Question & Answer
Why does my CICS Transaction Server for z/OS (CICS TS) region crash after it gets the IRR401I 878 ABEND DURING RACF PROCESSING error message? This particular problem was followed in the log by the following message:
DFHXS0001 CICSRGN1 An abend (code 878/AKEB) has occurred at offset X'FFFF' in module DFHXSPW
and a dump was taken.
A system dump was taken for the abend878 in module DFHXSPW.

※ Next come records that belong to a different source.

/-- The inversion of `step`. -/
theorem moves_of_step {s t : State} (h : step s = .next t) : Moves s t := by
  rcases env_cases s with ⟨rest, he⟩ | ⟨rest, he⟩ | ⟨henv, hnext⟩
  · rw [step_rstLow he] at h
    cases h
    exact .reset (.inr ⟨rest, he⟩)
  · rw [step_rstHigh he] at h
    cases h
    exact .release (by simp [he])
  cases hrst : s.rst with
  | released => exact moves_of_running hrst henv hnext h
  | unapplied =>
    rcases hnext with ⟨a, rest, he⟩ | hquiet
    · rw [step_access_unapplied hrst he] at h
      cases h
    · rw [step_quiet_unapplied hrst hquiet] at h
      cases h
      exact .unapplied hrst
  | asserted =>
    rcases hnext with ⟨a, rest, he⟩ | hquiet
    · rw [step_access_asserted hrst he] at h
      cases h
      exact .resetAccess a hrst (by simp [he])
    · rw [step_quiet_asserted hrst hquiet] at h
      cases h
      exact .reset (.inl hrst)

/-! ## The step's own statements -/

/-- Settles O7: the decoder's instruction is the one the step performs. -/
theorem stepRunsDecodedAccess : Obligations.StepRunsDecodedAccess := by
  unfold Obligations.StepRunsDecodedAccess
  intro s a rest i hrst hheld he hi
  rw [step_access_released hrst hheld he, instrOf_of_decodeAccess hi, dropEvent_of_cons he]

/-- A command line of no command is the CTRL write of its word (30_encoding.md R87). -/
theorem instrOf_cmd_illFormed {v : Word} (h : wellFormedWord v = false) : instrOf (.cmd v) = .wrCtrl v := by
  cases hd : decodeCmd v with
  | ok i =>
    have hrow := (decodeCmd_ok_iff_meetsRow v).1 ⟨i, hd⟩
    rw [(wellFormedWord_iff_meetsRow v).2 hrow] at h
    cases h
  | error r => rw [instrOf, hd]

/-- Settles O8: an ill-formed word decodes to no command, so the access is its CTRL write. -/
theorem stepRunsIllegalWordAsCtrlWrite : Obligations.StepRunsIllegalWordAsCtrlWrite := by
  unfold Obligations.StepRunsIllegalWordAsCtrlWrite
  intro s v rest hrst hheld he hill
  rw [step_access_released hrst hheld he, instrOf_cmd_illFormed hill, dropEvent_of_cons he]

/-- A command line is the CTRL write of its word, whatever the word (R87). -/
theorem exec_instrOf_cmd (v : Word) (s : State) : exec (instrOf (.cmd v)) s = exec (.wrCtrl v) s := by
  cases hwf : wellFormedWord v with
  | true =>
    obtain ⟨i, hdecode, hexec, -⟩ := exec_wrCtrl_of_wellFormedWord hwf s
    rw [hexec, instrOf_of_decodeAccess (a := .cmd v) hdecode]
  | false => rw [instrOf_cmd_illFormed hwf]

/-- The access `a` is a CTRL or MSG write, with the offset and the value that the bus holds while it stalls (R58). -/
def IsStallingWrite (a : Access) (w : HeldWrite) : Prop :=
  a = .cmd w.value ∧ w.offset = 0 ∨
    ∃ off, a = .write off w.value ∧ w.offset = off.extractLsb' 2 5 ∧ (w.offset = 0 ∨ w.offset = 4)

theorem IsStallingWrite.offset {a : Access} {w : HeldWrite} (h : IsStallingWrite a w) :
    w.offset = 0 ∨ w.offset = 4 := by
  rcases h with ⟨-, h⟩ | ⟨-, -, -, h⟩
  · exact .inl h
  · exact h

theorem heldInstr_ctrl {w : HeldWrite} (h : w.offset = 0) : heldInstr w = .wrCtrl w.value := by
  rw [heldInstr, decodeBus_write, if_pos h]

theorem heldInstr_msg {w : HeldWrite} (h : w.offset = 4) : heldInstr w = .wrMsg w.value := by
  rw [heldInstr, decodeBus_write, h]
  rfl

/-- What is held is the write that was presented. -/
theorem IsStallingWrite.exec_heldInstr {a : Access} {w : HeldWrite} (h : IsStallingWrite a w) (s : State) :
    exec (instrOf a) s = exec (heldInstr w) s := by
  rcases h with ⟨rfl, ho⟩ | ⟨off, rfl, ho, -⟩
  · rw [exec_instrOf_cmd, heldInstr_ctrl ho]
  · rw [heldInstr, ho, instrOf, descriptor_write]

theorem exec_heldInstr_busy {w : HeldWrite} (h : w.offset = 0 ∨ w.offset = 4) {s : State} (hbusy : s.busy = true) :
    exec (heldInstr w) s = .next { s with held := some w } := by
  obtain ⟨o, v⟩ := w
  rcases h with rfl | rfl
  · rw [heldInstr_ctrl rfl, exec_wrCtrl, whenAccepted_busy hbusy]
    rfl
  · rw [heldInstr_msg rfl, exec_wrMsg, whenAccepted_busy hbusy]
    rfl

/-- Settles O9: presented on the busy engine the write is held, the step after is the ENGINE's, and the one after that
performs the held write, which is the presented one. -/
theorem stalledWritePerformedAfterEngine : Obligations.StalledWritePerformedAfterEngine := by
  unfold Obligations.StalledWritePerformedAfterEngine
  intro s a rest w hrst hheld hbusy hwork he hwrite hlow hhigh
  have hstall : IsStallingWrite a w := hwrite
  have henv : NoResetNext rest := ⟨hlow, hhigh⟩
  refine ⟨_, _, ?present, rfl, ?engine, rfl, ?perform⟩
  case present =>
    rw [step_access_released hrst hheld he, dropEvent_of_cons he, hstall.exec_heldInstr,
      exec_heldInstr_busy hstall.offset (s := { s with env := rest }) hbusy]
  case engine =>
    rw [step_held (s := { s with env := rest, held := some w }) hrst henv rfl, if_pos hbusy,
      engineTurn_running (by exact hwork)]
    rfl
  case perform =>
    rw [step_held (s := { s with env := rest, held := some w, work := .none, busy := false }) hrst henv rfl,
      if_neg Bool.false_ne_true, hstall.exec_heldInstr]
    simp only [hheld]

Enter IPCS command VERBX DFHPD700 'KE=1' (where "700" is for CICS TS 5.3) to display the The kernel error table in the Kernel domain shows that there are a number of different transactions that received 878 abends at this time:
Err_Num Err_Time KE_NUM Task Error Type Err_Code Module 0000059 21:20:21 0155 93684 ABEND 878/AKEB DFHXSPW 000005A 21:20:21 00CC 93581 ABEND 878/AKEB DFHXSPW 000005B 21:20:21 00E7 93647 ABEND 878/AKEB DFHXSPW 000005C 21:20:21 0121 93681 ABEND 878/AKEB DFHXSPW
The kernel stacks for these abending tasks show that they were all trying to do a VERIFY_PASSWORD when the 878 MVS Short On Storage abends occurred.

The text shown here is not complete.